(Material shown begins)

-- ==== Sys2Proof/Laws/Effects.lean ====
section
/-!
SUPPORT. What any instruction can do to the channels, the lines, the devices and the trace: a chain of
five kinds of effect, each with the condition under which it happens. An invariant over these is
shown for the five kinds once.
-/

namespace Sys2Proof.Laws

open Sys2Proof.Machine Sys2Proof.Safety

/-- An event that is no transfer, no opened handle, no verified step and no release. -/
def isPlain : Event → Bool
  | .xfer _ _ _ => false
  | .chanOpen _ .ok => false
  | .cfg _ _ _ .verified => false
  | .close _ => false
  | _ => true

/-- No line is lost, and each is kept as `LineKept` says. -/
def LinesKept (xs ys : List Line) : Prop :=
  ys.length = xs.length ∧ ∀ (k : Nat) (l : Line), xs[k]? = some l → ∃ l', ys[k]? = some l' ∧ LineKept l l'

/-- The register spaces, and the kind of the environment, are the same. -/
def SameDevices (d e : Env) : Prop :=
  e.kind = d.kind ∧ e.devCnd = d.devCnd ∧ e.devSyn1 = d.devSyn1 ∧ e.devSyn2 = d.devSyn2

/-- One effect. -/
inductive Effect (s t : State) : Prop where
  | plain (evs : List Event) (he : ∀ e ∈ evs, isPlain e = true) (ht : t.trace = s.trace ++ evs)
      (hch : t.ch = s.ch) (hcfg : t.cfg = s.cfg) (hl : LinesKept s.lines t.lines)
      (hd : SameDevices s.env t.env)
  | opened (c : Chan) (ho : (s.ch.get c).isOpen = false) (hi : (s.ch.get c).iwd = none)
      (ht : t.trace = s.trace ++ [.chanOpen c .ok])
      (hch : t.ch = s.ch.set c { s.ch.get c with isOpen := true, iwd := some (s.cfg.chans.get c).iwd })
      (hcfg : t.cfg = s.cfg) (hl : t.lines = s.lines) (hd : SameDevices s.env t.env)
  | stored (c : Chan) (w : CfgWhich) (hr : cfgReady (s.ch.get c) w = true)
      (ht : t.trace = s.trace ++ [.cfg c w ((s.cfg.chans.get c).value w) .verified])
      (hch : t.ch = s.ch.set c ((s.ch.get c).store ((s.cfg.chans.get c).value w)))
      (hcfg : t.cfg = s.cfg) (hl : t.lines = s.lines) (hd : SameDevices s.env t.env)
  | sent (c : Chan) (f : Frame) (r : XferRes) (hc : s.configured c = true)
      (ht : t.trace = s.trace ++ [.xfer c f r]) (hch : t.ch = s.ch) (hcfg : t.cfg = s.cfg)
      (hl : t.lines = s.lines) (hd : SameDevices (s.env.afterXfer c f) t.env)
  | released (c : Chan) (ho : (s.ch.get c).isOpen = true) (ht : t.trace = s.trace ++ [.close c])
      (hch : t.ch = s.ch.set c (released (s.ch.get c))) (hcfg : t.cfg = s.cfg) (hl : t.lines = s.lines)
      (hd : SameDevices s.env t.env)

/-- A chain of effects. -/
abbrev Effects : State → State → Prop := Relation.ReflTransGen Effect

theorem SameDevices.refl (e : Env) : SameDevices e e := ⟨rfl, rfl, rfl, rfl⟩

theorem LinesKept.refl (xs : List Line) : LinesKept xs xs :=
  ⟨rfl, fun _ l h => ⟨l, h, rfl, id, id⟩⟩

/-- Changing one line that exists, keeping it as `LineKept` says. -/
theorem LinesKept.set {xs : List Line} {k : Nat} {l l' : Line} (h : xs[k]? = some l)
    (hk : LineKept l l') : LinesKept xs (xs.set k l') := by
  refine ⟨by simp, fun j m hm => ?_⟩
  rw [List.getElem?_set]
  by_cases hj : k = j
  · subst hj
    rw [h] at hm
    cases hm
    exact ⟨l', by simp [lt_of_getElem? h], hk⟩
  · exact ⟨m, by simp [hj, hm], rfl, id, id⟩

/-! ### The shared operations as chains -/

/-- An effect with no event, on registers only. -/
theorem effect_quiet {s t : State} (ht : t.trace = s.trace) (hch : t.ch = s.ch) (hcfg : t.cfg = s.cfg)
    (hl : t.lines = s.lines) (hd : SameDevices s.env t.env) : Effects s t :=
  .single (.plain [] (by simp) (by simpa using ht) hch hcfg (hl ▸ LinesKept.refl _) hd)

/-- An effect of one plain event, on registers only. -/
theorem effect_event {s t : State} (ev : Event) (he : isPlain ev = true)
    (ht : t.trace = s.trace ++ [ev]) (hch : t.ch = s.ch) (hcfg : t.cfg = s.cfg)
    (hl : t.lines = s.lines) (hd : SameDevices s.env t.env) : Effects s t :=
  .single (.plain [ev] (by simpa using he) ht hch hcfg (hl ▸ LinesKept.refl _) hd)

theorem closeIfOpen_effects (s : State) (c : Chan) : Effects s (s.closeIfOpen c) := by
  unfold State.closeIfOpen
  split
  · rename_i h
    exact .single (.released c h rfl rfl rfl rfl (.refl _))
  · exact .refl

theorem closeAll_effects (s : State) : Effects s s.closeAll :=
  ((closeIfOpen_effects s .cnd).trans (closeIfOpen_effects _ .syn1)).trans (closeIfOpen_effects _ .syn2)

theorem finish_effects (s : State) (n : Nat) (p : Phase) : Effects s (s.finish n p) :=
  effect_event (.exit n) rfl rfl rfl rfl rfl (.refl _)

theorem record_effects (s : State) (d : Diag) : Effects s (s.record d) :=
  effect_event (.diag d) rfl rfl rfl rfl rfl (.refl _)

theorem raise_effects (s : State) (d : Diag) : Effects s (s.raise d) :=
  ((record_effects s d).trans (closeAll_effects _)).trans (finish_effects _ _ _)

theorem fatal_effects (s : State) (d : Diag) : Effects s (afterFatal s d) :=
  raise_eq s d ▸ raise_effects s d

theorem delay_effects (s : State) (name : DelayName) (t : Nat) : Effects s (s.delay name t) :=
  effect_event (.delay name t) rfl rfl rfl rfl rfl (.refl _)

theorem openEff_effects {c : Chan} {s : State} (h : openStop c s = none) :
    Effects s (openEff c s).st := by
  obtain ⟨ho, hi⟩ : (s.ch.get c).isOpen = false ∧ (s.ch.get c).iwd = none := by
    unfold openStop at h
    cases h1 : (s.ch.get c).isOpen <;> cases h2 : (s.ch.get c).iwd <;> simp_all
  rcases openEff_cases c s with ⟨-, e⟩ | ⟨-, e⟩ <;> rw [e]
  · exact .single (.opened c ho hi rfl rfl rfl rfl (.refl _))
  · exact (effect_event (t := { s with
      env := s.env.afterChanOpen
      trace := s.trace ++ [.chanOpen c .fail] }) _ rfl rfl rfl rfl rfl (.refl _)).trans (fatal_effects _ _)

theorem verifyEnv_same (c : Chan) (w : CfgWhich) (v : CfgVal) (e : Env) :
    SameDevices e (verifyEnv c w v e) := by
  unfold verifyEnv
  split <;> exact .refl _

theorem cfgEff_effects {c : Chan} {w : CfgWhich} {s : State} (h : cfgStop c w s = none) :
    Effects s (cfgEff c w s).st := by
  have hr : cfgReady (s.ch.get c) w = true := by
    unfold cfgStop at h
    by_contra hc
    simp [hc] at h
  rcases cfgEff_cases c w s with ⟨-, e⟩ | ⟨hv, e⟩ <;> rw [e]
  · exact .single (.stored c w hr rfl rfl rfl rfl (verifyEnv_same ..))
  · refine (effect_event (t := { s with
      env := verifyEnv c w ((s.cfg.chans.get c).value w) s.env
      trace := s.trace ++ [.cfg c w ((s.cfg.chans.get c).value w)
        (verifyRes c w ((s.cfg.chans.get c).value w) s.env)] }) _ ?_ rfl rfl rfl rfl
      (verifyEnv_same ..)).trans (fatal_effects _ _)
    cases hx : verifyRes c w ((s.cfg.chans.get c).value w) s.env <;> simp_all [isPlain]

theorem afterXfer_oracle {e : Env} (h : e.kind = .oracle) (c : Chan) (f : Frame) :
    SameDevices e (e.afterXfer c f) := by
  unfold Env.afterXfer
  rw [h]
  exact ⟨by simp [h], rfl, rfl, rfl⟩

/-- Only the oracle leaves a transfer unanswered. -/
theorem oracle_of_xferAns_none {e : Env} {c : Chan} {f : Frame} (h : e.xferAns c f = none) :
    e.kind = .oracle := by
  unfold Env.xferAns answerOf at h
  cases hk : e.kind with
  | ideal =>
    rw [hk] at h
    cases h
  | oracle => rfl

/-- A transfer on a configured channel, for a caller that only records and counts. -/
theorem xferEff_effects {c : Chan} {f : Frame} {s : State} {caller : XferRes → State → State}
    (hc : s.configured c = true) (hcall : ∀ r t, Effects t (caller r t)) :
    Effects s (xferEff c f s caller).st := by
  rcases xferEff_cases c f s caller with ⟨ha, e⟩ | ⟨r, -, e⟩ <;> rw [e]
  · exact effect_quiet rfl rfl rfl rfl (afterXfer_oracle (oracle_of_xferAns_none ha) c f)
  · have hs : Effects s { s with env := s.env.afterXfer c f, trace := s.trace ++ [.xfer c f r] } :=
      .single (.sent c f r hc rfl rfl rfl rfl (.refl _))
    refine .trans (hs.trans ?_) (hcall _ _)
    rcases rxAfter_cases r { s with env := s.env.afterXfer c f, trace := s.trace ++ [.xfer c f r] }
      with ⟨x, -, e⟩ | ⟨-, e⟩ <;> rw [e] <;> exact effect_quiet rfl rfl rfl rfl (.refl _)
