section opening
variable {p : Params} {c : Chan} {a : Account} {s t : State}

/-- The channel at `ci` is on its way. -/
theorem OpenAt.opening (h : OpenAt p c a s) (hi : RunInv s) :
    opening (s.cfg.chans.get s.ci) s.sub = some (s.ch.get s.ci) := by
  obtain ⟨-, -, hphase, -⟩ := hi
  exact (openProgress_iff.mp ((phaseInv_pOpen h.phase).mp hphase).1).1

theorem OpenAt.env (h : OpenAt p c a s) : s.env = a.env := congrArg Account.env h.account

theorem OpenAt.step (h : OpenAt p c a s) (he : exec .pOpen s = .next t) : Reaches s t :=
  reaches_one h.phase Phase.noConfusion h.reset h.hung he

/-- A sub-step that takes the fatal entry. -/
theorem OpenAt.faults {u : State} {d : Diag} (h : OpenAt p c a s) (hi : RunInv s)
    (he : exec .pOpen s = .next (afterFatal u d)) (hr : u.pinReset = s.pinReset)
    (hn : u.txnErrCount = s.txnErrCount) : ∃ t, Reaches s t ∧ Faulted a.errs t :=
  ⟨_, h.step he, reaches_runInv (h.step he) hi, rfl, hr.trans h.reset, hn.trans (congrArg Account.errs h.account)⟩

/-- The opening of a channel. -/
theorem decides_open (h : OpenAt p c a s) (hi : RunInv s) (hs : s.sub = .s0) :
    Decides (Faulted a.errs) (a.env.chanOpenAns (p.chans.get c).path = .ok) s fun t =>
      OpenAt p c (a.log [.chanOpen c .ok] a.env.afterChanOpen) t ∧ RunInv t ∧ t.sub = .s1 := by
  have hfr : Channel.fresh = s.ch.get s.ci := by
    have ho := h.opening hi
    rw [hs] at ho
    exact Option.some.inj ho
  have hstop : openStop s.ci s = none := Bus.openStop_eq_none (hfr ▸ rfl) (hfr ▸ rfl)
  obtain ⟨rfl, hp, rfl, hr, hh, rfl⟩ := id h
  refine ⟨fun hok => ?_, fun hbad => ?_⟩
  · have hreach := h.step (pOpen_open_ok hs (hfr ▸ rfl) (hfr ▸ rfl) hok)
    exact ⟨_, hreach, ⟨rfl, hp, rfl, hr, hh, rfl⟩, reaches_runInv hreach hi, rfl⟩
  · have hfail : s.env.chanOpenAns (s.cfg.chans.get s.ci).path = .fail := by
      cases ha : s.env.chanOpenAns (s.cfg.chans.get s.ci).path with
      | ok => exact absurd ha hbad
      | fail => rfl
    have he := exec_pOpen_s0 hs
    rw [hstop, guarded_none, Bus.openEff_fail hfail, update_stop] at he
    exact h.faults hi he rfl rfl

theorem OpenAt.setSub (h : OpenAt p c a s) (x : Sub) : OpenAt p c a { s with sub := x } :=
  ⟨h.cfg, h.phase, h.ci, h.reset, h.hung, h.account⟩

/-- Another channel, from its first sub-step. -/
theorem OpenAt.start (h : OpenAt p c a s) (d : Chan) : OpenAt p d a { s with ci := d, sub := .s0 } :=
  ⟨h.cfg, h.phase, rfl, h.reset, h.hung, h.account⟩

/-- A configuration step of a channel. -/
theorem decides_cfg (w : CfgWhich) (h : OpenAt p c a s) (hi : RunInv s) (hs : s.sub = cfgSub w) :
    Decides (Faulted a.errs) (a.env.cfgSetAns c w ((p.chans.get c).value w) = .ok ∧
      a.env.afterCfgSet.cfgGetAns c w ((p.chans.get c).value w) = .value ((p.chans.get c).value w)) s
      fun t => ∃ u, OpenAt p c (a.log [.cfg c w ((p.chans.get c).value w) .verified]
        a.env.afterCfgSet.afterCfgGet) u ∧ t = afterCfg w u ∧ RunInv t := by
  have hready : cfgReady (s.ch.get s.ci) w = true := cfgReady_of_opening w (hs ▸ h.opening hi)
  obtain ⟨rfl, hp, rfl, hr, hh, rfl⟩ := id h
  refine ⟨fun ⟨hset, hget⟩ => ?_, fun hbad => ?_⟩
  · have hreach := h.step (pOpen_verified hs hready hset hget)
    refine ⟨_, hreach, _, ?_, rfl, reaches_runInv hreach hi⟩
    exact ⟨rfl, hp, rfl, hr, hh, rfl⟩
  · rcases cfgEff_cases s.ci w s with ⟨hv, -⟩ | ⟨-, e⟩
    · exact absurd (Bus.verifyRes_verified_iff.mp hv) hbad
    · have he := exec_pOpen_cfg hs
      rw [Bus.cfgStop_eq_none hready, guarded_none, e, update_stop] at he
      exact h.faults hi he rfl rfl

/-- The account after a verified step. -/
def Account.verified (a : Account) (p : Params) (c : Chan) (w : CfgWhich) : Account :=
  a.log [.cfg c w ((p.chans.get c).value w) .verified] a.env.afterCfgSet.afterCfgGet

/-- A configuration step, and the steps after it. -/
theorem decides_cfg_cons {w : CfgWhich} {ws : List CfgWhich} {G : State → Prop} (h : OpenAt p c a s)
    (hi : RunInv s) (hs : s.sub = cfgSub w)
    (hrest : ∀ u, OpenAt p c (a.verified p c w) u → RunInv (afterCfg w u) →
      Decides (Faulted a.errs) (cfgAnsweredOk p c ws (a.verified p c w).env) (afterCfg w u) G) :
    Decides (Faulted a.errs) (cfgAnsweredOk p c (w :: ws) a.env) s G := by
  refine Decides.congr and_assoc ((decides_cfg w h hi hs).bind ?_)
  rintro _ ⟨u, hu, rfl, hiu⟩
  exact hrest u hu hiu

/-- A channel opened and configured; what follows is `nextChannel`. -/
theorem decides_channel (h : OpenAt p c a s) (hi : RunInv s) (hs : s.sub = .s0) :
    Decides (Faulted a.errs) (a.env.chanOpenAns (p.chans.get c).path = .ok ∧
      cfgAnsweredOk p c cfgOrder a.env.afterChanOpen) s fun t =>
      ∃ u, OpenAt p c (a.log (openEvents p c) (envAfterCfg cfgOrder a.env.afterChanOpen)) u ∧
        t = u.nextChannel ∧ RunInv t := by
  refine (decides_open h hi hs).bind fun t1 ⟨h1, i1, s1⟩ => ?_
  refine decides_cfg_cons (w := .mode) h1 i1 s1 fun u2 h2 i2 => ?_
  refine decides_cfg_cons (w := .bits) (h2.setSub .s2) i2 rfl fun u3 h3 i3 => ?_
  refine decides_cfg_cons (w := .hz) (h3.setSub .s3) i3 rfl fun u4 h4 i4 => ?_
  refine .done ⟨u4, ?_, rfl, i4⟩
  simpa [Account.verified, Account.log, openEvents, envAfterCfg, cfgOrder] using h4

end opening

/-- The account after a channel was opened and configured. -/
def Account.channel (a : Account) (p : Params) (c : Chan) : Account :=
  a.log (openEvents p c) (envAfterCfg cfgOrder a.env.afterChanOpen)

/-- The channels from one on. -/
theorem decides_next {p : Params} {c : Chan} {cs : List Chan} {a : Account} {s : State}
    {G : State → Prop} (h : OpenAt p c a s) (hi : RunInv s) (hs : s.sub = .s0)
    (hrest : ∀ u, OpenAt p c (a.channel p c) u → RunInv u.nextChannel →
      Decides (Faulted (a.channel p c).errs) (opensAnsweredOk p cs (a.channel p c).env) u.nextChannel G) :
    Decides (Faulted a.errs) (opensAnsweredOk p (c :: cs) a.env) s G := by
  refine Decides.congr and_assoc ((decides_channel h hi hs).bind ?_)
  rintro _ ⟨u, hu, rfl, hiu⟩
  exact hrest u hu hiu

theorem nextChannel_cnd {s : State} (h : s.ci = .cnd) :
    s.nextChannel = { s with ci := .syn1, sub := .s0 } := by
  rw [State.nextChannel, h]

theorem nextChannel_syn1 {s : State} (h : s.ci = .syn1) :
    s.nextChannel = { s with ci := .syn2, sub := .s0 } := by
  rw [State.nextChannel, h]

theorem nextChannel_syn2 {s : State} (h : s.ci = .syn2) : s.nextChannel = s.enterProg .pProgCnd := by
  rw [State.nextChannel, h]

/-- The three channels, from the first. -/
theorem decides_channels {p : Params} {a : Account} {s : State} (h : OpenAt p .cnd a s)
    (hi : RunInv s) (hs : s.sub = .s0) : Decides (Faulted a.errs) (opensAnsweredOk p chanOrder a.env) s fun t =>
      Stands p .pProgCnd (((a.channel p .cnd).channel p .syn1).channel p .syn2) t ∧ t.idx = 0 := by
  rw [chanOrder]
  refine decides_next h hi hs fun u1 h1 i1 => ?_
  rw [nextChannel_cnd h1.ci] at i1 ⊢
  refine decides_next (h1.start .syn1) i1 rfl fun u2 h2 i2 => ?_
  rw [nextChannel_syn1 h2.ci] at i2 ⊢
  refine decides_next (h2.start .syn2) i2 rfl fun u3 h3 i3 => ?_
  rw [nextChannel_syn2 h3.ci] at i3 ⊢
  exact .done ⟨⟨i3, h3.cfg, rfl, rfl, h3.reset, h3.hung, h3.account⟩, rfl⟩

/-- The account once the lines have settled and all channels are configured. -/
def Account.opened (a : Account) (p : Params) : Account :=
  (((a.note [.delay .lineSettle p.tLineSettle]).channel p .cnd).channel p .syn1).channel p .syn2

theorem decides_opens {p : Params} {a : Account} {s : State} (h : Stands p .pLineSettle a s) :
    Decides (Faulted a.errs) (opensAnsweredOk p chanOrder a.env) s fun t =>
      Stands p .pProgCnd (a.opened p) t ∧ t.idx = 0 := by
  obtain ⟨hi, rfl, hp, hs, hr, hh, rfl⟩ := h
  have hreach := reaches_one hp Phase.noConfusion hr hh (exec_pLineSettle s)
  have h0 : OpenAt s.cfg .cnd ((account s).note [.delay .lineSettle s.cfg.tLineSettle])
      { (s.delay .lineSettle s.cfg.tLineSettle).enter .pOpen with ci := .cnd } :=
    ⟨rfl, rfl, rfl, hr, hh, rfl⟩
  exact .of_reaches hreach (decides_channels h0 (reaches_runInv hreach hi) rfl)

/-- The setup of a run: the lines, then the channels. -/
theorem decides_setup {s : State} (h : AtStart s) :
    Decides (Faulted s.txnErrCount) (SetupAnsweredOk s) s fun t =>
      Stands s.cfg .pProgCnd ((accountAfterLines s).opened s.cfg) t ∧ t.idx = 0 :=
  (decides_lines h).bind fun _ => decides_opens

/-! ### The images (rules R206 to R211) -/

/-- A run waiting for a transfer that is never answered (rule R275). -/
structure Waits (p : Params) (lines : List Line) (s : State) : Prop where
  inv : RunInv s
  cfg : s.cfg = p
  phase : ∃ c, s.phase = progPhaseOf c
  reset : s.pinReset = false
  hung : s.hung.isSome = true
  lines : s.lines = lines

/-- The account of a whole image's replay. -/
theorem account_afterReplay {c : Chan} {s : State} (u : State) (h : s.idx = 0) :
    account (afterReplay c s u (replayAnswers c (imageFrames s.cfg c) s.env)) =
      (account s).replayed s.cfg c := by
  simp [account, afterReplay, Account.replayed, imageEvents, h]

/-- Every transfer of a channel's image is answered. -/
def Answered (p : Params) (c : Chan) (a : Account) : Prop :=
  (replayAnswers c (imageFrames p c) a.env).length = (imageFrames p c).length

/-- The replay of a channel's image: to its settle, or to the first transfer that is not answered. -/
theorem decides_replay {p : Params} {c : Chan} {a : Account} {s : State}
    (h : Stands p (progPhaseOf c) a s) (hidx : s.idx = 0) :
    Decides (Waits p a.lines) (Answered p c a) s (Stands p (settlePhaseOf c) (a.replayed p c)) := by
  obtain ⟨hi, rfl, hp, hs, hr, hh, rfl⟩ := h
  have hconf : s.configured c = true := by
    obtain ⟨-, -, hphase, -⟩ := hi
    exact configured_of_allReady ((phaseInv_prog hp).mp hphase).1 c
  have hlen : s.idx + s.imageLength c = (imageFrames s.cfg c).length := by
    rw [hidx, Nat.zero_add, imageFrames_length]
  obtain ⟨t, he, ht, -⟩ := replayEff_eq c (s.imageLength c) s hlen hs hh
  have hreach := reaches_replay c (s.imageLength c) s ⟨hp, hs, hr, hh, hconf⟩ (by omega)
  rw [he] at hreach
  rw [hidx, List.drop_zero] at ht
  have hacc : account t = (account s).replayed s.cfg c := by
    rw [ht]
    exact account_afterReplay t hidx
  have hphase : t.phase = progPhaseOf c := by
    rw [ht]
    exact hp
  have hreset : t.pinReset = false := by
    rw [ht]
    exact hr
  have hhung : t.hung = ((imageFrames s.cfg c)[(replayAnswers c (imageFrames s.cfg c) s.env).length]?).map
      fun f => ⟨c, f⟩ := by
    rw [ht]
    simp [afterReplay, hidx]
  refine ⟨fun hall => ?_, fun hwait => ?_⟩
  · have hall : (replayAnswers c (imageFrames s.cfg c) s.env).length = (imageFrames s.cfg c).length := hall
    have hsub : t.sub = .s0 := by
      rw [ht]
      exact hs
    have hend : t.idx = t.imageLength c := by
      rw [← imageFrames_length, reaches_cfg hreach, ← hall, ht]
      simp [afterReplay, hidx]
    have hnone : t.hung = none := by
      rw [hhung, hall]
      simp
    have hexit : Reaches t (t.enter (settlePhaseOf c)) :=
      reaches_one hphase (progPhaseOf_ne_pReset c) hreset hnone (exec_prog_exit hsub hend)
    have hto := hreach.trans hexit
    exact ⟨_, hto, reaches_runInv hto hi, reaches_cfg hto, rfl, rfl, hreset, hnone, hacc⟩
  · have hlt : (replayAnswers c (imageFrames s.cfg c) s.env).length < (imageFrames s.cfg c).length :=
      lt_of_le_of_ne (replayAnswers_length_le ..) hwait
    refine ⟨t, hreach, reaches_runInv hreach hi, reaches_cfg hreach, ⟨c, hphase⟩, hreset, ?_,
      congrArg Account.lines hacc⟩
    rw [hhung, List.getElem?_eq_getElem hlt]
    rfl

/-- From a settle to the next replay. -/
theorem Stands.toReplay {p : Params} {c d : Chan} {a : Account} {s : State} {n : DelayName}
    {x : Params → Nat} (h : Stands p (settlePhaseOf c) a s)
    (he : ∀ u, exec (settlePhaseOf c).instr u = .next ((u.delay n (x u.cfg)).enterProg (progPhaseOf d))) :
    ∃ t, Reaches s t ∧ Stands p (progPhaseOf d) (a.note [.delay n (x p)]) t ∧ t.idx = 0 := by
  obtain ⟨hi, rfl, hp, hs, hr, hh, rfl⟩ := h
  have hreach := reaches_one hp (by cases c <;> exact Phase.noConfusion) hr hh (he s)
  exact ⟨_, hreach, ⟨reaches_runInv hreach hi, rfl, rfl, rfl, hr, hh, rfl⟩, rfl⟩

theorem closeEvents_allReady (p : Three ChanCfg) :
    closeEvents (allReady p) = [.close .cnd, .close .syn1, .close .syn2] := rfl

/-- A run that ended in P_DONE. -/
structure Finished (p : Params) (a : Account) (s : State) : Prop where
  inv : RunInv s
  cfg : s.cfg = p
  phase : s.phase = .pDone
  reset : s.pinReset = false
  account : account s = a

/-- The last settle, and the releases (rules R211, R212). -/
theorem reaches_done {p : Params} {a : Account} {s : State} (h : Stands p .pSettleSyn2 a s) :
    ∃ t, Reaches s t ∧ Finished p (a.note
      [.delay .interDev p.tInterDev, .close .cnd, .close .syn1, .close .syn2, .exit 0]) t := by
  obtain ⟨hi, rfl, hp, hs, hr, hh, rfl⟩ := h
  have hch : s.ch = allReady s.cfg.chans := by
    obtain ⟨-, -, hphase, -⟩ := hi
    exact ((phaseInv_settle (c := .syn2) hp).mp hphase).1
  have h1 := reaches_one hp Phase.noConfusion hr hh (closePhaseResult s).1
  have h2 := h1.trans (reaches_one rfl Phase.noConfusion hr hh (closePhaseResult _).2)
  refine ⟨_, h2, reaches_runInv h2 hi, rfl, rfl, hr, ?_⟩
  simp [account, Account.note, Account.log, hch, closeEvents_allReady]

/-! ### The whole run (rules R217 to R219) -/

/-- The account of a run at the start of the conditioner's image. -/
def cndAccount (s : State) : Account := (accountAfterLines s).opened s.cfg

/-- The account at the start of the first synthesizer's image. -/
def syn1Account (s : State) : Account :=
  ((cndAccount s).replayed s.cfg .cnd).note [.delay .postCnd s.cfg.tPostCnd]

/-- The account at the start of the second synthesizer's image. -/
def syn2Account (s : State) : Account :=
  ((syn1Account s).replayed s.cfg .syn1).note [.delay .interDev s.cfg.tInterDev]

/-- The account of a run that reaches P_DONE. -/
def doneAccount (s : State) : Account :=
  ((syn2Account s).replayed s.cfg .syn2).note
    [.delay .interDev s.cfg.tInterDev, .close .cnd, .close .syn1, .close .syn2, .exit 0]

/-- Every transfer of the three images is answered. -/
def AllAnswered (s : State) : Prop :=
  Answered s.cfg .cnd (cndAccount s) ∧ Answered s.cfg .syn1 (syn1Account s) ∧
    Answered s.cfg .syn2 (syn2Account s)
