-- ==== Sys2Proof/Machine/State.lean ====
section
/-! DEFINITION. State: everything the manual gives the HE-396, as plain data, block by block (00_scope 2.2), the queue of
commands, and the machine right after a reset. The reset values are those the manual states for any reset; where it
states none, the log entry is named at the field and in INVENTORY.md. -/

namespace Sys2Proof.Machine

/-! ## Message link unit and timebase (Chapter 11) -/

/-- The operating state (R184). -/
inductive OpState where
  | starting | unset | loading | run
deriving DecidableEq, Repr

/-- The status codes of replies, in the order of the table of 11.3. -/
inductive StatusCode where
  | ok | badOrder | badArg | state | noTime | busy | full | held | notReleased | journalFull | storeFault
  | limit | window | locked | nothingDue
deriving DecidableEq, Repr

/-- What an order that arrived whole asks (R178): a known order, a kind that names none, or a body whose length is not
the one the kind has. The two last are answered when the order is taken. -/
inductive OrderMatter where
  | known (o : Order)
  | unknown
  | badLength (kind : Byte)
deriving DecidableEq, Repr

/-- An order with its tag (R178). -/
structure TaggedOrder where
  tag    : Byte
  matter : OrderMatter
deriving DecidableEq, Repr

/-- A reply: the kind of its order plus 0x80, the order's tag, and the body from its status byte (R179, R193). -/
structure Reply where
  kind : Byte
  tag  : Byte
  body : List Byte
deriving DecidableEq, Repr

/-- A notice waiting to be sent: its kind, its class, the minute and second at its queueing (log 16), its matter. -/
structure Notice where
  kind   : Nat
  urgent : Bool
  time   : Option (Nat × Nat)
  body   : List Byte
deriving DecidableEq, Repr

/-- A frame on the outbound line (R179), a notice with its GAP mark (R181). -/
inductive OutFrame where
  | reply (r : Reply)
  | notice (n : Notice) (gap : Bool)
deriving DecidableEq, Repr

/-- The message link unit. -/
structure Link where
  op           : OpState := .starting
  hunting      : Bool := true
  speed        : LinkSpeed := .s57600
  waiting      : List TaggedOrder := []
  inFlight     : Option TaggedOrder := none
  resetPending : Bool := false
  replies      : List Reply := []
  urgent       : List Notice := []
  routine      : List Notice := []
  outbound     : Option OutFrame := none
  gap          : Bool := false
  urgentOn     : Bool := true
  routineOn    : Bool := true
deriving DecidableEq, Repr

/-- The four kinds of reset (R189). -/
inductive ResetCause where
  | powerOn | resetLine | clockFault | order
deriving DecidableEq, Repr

(Material shown ends)

Work out how many lines of the data hold the string "hconf". Reply with that number alone.

2